Stephen Timms brings significant telecommunications industry experience to his new Communications Minister role.
I understand that Rt Hon Stephen Timms MP is set to become the new Communications Minister, with responsibility for taking forward the recommendations of the Digital Britain broadband review. The position had been vacated when Lord Carter stepped down following the publication of the Review. It is likely that the role will change slightly, given that Mr Timms will sit jointly across the Department for Business and the Treasury, whereas Lord Carter’s position sat jointly across the Department for Business and the DCMS.
A former Internet Hero at the ISPAs, Stephen Timms brings significant experience to the role having worked in the telecommunications industry before entering Parliament and having previously served as a Minister with responsibility for e-Commerce at the DTI and BERR.
Whether the treasury connection will have any relevance remains to be seen. I see one of the biggest challenges for this Government is going to be how it faces up to the need to invest massively in the Next Generation Access network (ie fibre).
Whilst I was on holiday I visited my in laws in Liverpool. Grandad had saved me an article from the local paper describing the outcry amongst Liverpudlian councillors when they found that BT’s initial £1,5m investment in Fibre To The Cabinet was not going to be gracing their fair city with it’s presence whilst favouring local rivals Manchester. Nonsense I cried and reached for my BT FTTC broadband rollout map (never go anywhere without it).
To my surprise, he was right. All the dots identifying the initial (spring 2010) roll out sites come no closer than Altrincham. The good burghers of Liverpool should not feel that they have been singled out, because there will be huge swathes of the UK left out in the high speed broadband cold. I don’t for a moment blame BT, although I’m sure that competition from Virgin will in due course give them a bit of a prod in the right direction.
This is why I say that the Government has a lot to do in this space, and why I wish Stephen Timms every success in his new role.
3 replies on “Stephen Timms MP to Become the New Communications Minister”
yep, he has a tough job on, I agree, the main job is to get fibre lit everywhere, and the best way of kicking it off is to cut the tax on it, thus saving more than the £6 levy in one fell swoop and getting the digital economy moving quickly.
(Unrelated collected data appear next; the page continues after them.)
-- ==== Sys2Proof/Machine/Sync.lean ====
section
/-! DEFINITION. Meetings, waits on words and counters, queues and launches (R227 to R247, R334). -/

namespace Sys2Proof.Machine

/-- A precise ILLEGAL or TASK trap of a control-core instruction reports its word (R357). -/
def wordOf (i : Instr) : DWord := zext ((encodeWord i).getD 0)
def State.illegal (s : State) (i : Instr) : State := s.faultNow cIllegal (wordOf i)
def State.taskFault (s : State) (i : Instr) : State := s.faultNow cTask (wordOf i)

/-- The sync status word (R227). -/
def statusWord (st : Byte) (t : BitVec 48) : DWord := st ++ (0 : Byte) ++ t

def sOk : Byte := 0
def sClosed : Byte := 1
def sFolded : Byte := 2
def sLagged : Byte := 3
def sAhead : Byte := 4
def sDup : Byte := 5
def sNotMember : Byte := 6
def sNotLive : Byte := 7
def sEmpty : Byte := 8
def sTerm : Byte := 9
def sFull : Byte := 10
def sQClosed : Byte := 11
def sBadRec : Byte := 12
def sLive : Byte := 13
def sBusy : Byte := 14

/-- Whether an order field acquires (R84). -/
def acquires (order : BitVec 2) : Bool := order.getLsbD 0

/-! ### Meetings (R228 to R235) -/

/-- A meeting record as it stands in memory. -/
structure Meeting where
  members : DWord
  arrived : DWord
  combine : DWord
  buffer : DWord
  ctl : DWord
  limits : BitVec 192
  deriving DecidableEq, Repr

def State.meeting (s : State) (pa : Nat) : Meeting :=
  ⟨s.read64 pa, s.read64 (pa + 8), s.read64 (pa + 16), s.read64 (pa + 24), s.read64 (pa + 32),
    BitVec.ofNat 192 (s.readPhys (pa + 40) 24)⟩
def Meeting.bytes (m : Meeting) : List Byte :=
  bytesLE 8 m.members.toNat ++ bytesLE 8 m.arrived.toNat ++ bytesLE 8 m.combine.toNat ++ bytesLE 8 m.buffer.toNat ++
    bytesLE 8 m.ctl.toNat ++ bytesLE 24 m.limits.toNat

def Meeting.tag (m : Meeting) : BitVec 16 := m.ctl.extractLsb' 0 16
def Meeting.quorum (m : Meeting) : Nat := (m.ctl.extractLsb' 16 7).toNat
def Meeting.count (m : Meeting) : Nat := (m.ctl.extractLsb' 23 7).toNat
def Meeting.shift (m : Meeting) : Nat := (m.ctl.extractLsb' 30 3).toNat
def Meeting.op (m : Meeting) : BitVec 4 := m.ctl.extractLsb' 33 4
def Meeting.limit (m : Meeting) (i : Nat) : Nat := (m.limits.extractLsb' (3 * i) 3).toNat
def Meeting.withTag (m : Meeting) (t : BitVec 16) : Meeting := { m with ctl := m.ctl.extractLsb' 16 48 ++ t }
def Meeting.withCount (m : Meeting) (n : Nat) : Meeting :=
  { m with ctl := m.ctl.extractLsb' 30 34 ++ BitVec.ofNat 7 n ++ m.ctl.extractLsb' 0 23 }
def Meeting.raise (m : Meeting) (bit : Nat) (on : Bool) : Meeting := if on then { m with ctl := m.ctl ||| (1 <<< bit) } else m

/-- Whether a record breaks R228. -/
def Meeting.bad (m : Meeting) : Bool :=
  m.buffer.extractLsb' 48 16 != 0 || m.buffer.extractLsb' 0 3 != 0 || (m.buffer == 0 && m.op != 6) ||
    m.ctl.getLsbD 39 || m.ctl.extractLsb' 43 21 != 0 || decide (6 < m.op.toNat) ||
    m.quorum == 0 || decide (popCount 64 m.members.toNat < m.quorum) || decide (m.quorum ≤ m.count)

/-- The identity of a meeting's operator (R229). -/
def meetIdentity (op : BitVec 4) : DWord :=
  match op with
  | 1#4 => 0x80000000
  | 2#4 => 0x8000000000000000
  | 3#4 => 0x7FFFFFFFFFFFFFFF
  | 5#4 => -1
  | _ => 0

/-- Combine a contribution of a lag into the combine word: the word, INX, SAT (R229). -/
def meetCombine (op : BitVec 4) (shift lag : Nat) (c x : DWord) : DWord × Bool × Bool :=
  match op with
  | 0#4 =>
    let e := ofAnc x
    let q := e.sum.toInt.tdiv (2 ^ (lag * shift))
    let inx := e.state == .finite && q * 2 ^ (lag * shift) != e.sum.toInt
    let (r, sat) := (ofAnc c).add { e with sum := BitVec.ofInt 64 q }
    (r.anc, inx, sat)
  | 1#4 =>
    let v := Fmt.fp32.read false (x.extractLsb' 0 32).toNat
    let w := Fmt.fp32.read false (Fmt.fp32.write 0 false (v.scale (-(lag * shift : Nat)))).1
    let sum := (Fv.add 0 (Fmt.fp32.read false (c.extractLsb' 0 32).toNat) w).1
    (BitVec.ofNat 64 (Fmt.fp32.write 0 false sum).1, false, false)
  | 2#4 => (maxS c x, false, false)
  | 3#4 => (minS c x, false, false)
  | 4#4 => (c ||| x, false, false)
  | 5#4 => (c &&& x, false, false)
  | _ => (c, false, false)

/-- A contribution folded into a record. -/
def Meeting.take (m : Meeting) (lag : Nat) (x : DWord) : Meeting :=
  let (c, inx, sat) := meetCombine m.op m.shift lag m.combine x
  ({ m with combine := c }.raise 40 inx).raise 41 sat

/-- The record of the next round; BERR says that the buffer was not written (R230). -/
def Meeting.next (m : Meeting) (ok : Bool) : Meeting :=
  (({ m with combine := meetIdentity m.op, arrived := 0 }.withCount 0).withTag (m.tag + 1)).raise 42 (!ok)

/-- The tasks that wait with a kind on a physical place, by partition. -/
def State.waitersAt (s : State) (kind : BitVec 4) (pa : Nat) (sel : DWord → Bool) : List (PartId × Addr) :=
  s.teams.flatMap fun t => (t.tasks.filter fun i =>
    s.waits t.part i.task kind && s.recordPa t.part (waitTarget (s.recWord t.part i.task 3)).toNat == some pa &&
      sel (s.recWord t.part i.task 4)).map fun i => (t.part, i.task)

/-- Wake tasks of several partitions, by record address (R249). -/
def State.wakeSet (s : State) (ws : List (PartId × Addr)) (value : Option DWord) : State :=
  allParts.foldl (fun s p => s.wakeAll p ((ws.filter fun w => w.1 == p).map (·.2)) value) s

/-- The published value is written for the partition whose task closes the round; whether it could be (R230). None when the copy of a
snapped buffer finds no frame: POOL, with nothing changed (R276). -/
def State.publish (s : State) (p : PartId) (m : Meeting) : Option (State × Bool) :=
  if m.op == 6 then some (s, true)
  else
    match s.resolveIn p m.buffer.toNat .store with
    | .error e => if e == cPool then none else some (s, false)
    | .ok (pa, s') =>
      some (if isHost pa || s'.tagged pa || s'.poisoned pa 8 then (s, false) else (s'.putPhys pa 8 m.combine.toNat, true))

/-- Close the open round: publish, start the next one, wake its waiters (R230). -/
def State.closeRound (s : State) (p : PartId) (pa : Nat) (m : Meeting) : Option State :=
  (s.publish p m).map fun (s, ok) =>
    let s := s.writePhys pa (m.next ok).bytes
    s.wakeSet (s.waitersAt 4 pa fun t => t == zext m.tag) none

/-- What an arrival comes to: its status and the record after it, before a closure (R230). -/
def Meeting.arrive (m : Meeting) (i : BitVec 6) (r : BitVec 16) (x : DWord) : Byte × Meeting :=
  if !m.members.getLsbD i.toNat then (sNotMember, m)
  else
    let d := (r - m.tag).toInt
    if 0 < d then (sAhead, m)
    else if d = 0 then
      if m.arrived.getLsbD i.toNat then (sDup, m)
      else
        let m' := { m with arrived := m.arrived ||| (1 <<< i.toNat) }.take 0 x
        (if m.count + 1 = m.quorum then sClosed else sOk, m'.withCount (m.count + 1))
    else if (-d).toNat ≤ m.limit i.toNat then (sFolded, m.take (-d).toNat x)
    else (sLagged, m)

/-- MEET on a live record at `pa` (R230, R231); `old` is the device before the copy of a snapped unit, which a refusal leaves
unmade (R227). A closing arrival whose buffer finds no frame takes POOL and performs no step of the closure (log 21). -/
def State.meetAt (s old : State) (p : PartId) (pa : Nat) (va : Addr) (acq : Bool) (d : BitVec 5) (x : DWord) (r : BitVec 16)
    (i : BitVec 6) : State :=
  let m := s.meeting pa
  if m.bad then old.result d (statusWord sBadRec (m.tag.setWidth 48))
  else
    let (st, m') := m.arrive i r x
    let w := statusWord st (m.tag.setWidth 48)
    if st == sClosed then (match s.closeRound p pa m' with
      | some t => t.result d w
      | none => old.refuse ⟨cPool, m.buffer⟩)
    else if st == sOk || st == sFolded then
      let s := s.writePhys pa m'.bytes
      if acq then (s.setG d w).suspendNext stWaiting 4 va (zext m.tag) d else s.result d w
    else old.result d w

def execMeet (sfx : SyncSfx) (d a b : BitVec 5) (s : State) : Out :=
  let ga := s.g a
  let va : Addr := ga.extractLsb' 6 42 ++ (0 : BitVec 6)
  let acq := acquires sfx.order
  if acq && s.cur.inHandler then .next (s.illegal (.meet sfx d a b))
  else
    match s.reach (zext va) 64 .store, s.partOf s.active with
    | .error e, _ => .next (s.refuse e)
    | .ok _, none => .next s
    | .ok (pa, s'), some p =>
      if s'.poisoned pa 64 then .next (s.faultNow cPoison (zext va))
      else if !s'.tagged pa then .next (s.result d (statusWord sNotLive 0))
      else .next (s'.meetAt s p pa va acq d (s.g b) (ga.extractLsb' 48 16) (ga.extractLsb' 0 6))

/-- MINIT: the template at gb becomes a live record at ga (R234). -/
def execMinit (d a b : BitVec 5) (s : State) : Out :=
  match checkAddr (s.g a) 64, s.loadDev (s.g b) 64, s.reach (s.g a) 64 .store with
  | .error e, _, _ => .next (s.refuse e)
  | .ok _, .error e, _ => .next (s.refuse e)
  | .ok _, .ok _, .error e => .next (s.refuse e)
  | .ok _, .ok (_, from_), .ok (pa, s') =>
    let m := s.meeting from_
    if s'.tagged pa then .next (s.result d (statusWord sLive 0))
    else if m.bad then .next (s.result d (statusWord sBadRec 0))
    else
      let m' := { m with arrived := 0, combine := meetIdentity m.op, ctl := m.ctl &&& 0x7FFFFFFFFF }.withCount 0
      .next (((s'.writePhys pa m'.bytes).setTag (blockOf pa) true).result d (statusWord sOk 0))

def execMread (d a : BitVec 5) (s : State) : Out :=
  match s.loadDev (s.g a) 64 with
  | .error e => .next (s.refuse e)
  | .ok (_, pa) => .next (s.result d (if s.tagged pa then s.read64 (pa + 32) else -1))

/-- Clear a block's hidden tag and wake a meeting's waiters with NOTLIVE (R231, R381). -/
def State.unlive (s : State) (pa : Nat) : State :=
  let s := s.setTag (blockOf pa) false
  let ws := s.waitersAt 4 (64 * blockOf pa) fun _ => true
  s.wakeSet ws (some (statusWord sNotLive 0))

def execMfree (d a : BitVec 5) (s : State) : Out :=
  match s.reach (s.g a) 64 .store with
  | .error e => .next (s.refuse e)
  | .ok (pa, s') =>
    if s'.tagged pa then .next ((s'.unlive pa).result d (statusWord sOk 0))
    else .next (s.result d (statusWord sNotLive 0))

/-! ### Waiting on words and counters -/

/-- The read that WAITGE and WAITADDR begin with; the task goes on with the word or suspends on a monitor. The monitor is armed after the
suspension's own writes, which do not count as writes to its block: DESIGN CHOICE, log 104, for R243 does not order the two. -/
def State.waitWord (s : State) (kind : BitVec 4) (counter : Bool) (mode : BitVec 2) (d : BitVec 5) (va cmp : DWord) : State :=
  match s.loadDev va 8 with
  | .error e => s.refuse e
  | .ok (x, pa) =>
    if meets mode (BitVec.ofNat 64 x) cmp then (if counter then s.advance else s.result d (BitVec.ofNat 64 x))
    else
      match s.cur.running with
      | none => s.advance
      | some r =>
        let a := va.extractLsb' 0 48
        let target : Addr := if counter then a else a.extractLsb' 2 46 ++ mode
        let c := s.active
        let s := s.suspendNext stWaiting kind target cmp d
        -- the suspension's own writes may have copied the word's unit (R275)
        let pa := match s.resolve c false va.toNat .load with
          | .ok (pa, _) => pa
          | .error _ => pa
        s.arm c ⟨r, va, pa, mode, cmp, counter, false⟩

def execWaitge (sfx : SyncSfx) (a b : BitVec 5) (s : State) : Out :=
  if s.cur.inHandler then .next (s.illegal (.waitge sfx a b)) else .next (s.waitWord 2 true 2 0 (s.g a) (s.g b))
def execWaitaddr (mode : BitVec 2) (sfx : SyncSfx) (d a b : BitVec 5) (s : State) : Out :=
  if s.cur.inHandler then .next (s.illegal (.waitaddr mode sfx d a b)) else .next (s.waitWord 3 false mode d (s.g a) (s.g b))

/-- The physical address of a waited word as its core finds it now. -/
def State.placeOf (s : State) (c : CoreId) (m : Monitor) : Nat :=
  match s.resolve c false m.va.toNat .load with
  | .ok (pa, _) => pa
  | .error _ => m.pa

/-- WAKE: every core re-reads its words in the block at ga (R244); an address that names nothing wakes nobody (R29). -/
def execWake (a : BitVec 5) (s : State) : Out :=
  let va : Addr := (s.g a).extractLsb' 6 42 ++ (0 : BitVec 6)
  match s.resolve s.active false va.toNat .load with
  | .error _ => .next s.advance
  | .ok (pa, _) =>
    if (s.g a).extractLsb' 48 16 != 0 then .next s.advance
    else .next ((allCores.foldl (fun s c => s.rereadCore c fun u m => blockOf (u.placeOf c m) == blockOf pa) s).advance)

/-! ### Queues (R239 to R241) -/

/-- A queue descriptor. -/
structure Queue where
  base : DWord
  ctl : DWord
  head : DWord
  tail : DWord
  first : DWord
  last : DWord
  deriving DecidableEq, Repr

def State.queueAt (s : State) (pa : Nat) : Queue :=
  ⟨s.read64 pa, s.read64 (pa + 8), s.read64 (pa + 16), s.read64 (pa + 24), s.read64 (pa + 32), s.read64 (pa + 40)⟩
def State.putQueue (s : State) (pa : Nat) (q : Queue) : State :=
  s.writePhys pa (bytesLE 8 q.base.toNat ++ bytesLE 8 q.ctl.toNat ++ bytesLE 8 q.head.toNat ++ bytesLE 8 q.tail.toNat ++
    bytesLE 8 q.first.toNat ++ bytesLE 8 q.last.toNat)
def Queue.capacity (q : Queue) : Nat := 2 ^ (q.ctl.extractLsb' 0 5).toNat
def Queue.closed (q : Queue) : Bool := q.ctl.getLsbD 8
def Queue.used (q : Queue) : Nat := (q.tail - q.head).toNat
def Queue.entry (q : Queue) (i : DWord) : DWord := q.base + 8 * BitVec.ofNat 64 (i.toNat % q.capacity)
/-- Whether a queue's descriptor breaks its layout or its counts (R239, R240). Bits 63:48 of its waiter words must be zero: DESIGN CHOICE,
log 87, for R239 gives those words no such bits and does not call them reserved. -/
def State.queueBad (s : State) (pa : Nat) (q : Queue) : Bool :=
  q.base.extractLsb' 48 16 != 0 || q.base.extractLsb' 0 3 != 0 || q.ctl.extractLsb' 9 55 != 0 ||
    q.ctl.extractLsb' 5 3 != 0 || decide (24 < (q.ctl.extractLsb' 0 5).toNat) || decide (q.capacity < q.used) ||
    q.first.extractLsb' 48 16 != 0 || q.last.extractLsb' 48 16 != 0 || s.read64 (pa + 48) != 0 || s.read64 (pa + 56) != 0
There is a limit to how much public investment can reasonably be justified in this as the returns from the investment will all go to private enterprise.
The public interest does not need fibre. Access to public services via the internet doesn’t require very high speeds.
It’s a private luxury and a profit centre for private enterprise therefore the only right source of investment is that same private sector.
@Jason The returns have NO reason to go into private enterprise. That is Telco 1.0 thinking and long out of date. There are more than enough community projects in EU and beyond that show how the pounds can stay within the community/area/region without going to private enterprise (look up ‘blue pound’). And why any of us would even consider trusting the telcos to get FTTH and nextgen right…well….
The public interest DOES need fibre, and you only need look up some of the fab telehealth, education and e-gov type services that countries like Estonia, Sweden, Norway, Holland, Canada, Korea etc have deployed to get IT. And it won’t be a profit centre for private sector if we ignore them and deploy SUSTAINABLE business models within communities.
Whoever you are, please catch up with current thinking. Try a Telco 2.0 conference for starters, the COTS Colloquium in Hull on 3rd Sept, or talking to many of those in grassroots up through industry and government who have got it. Please.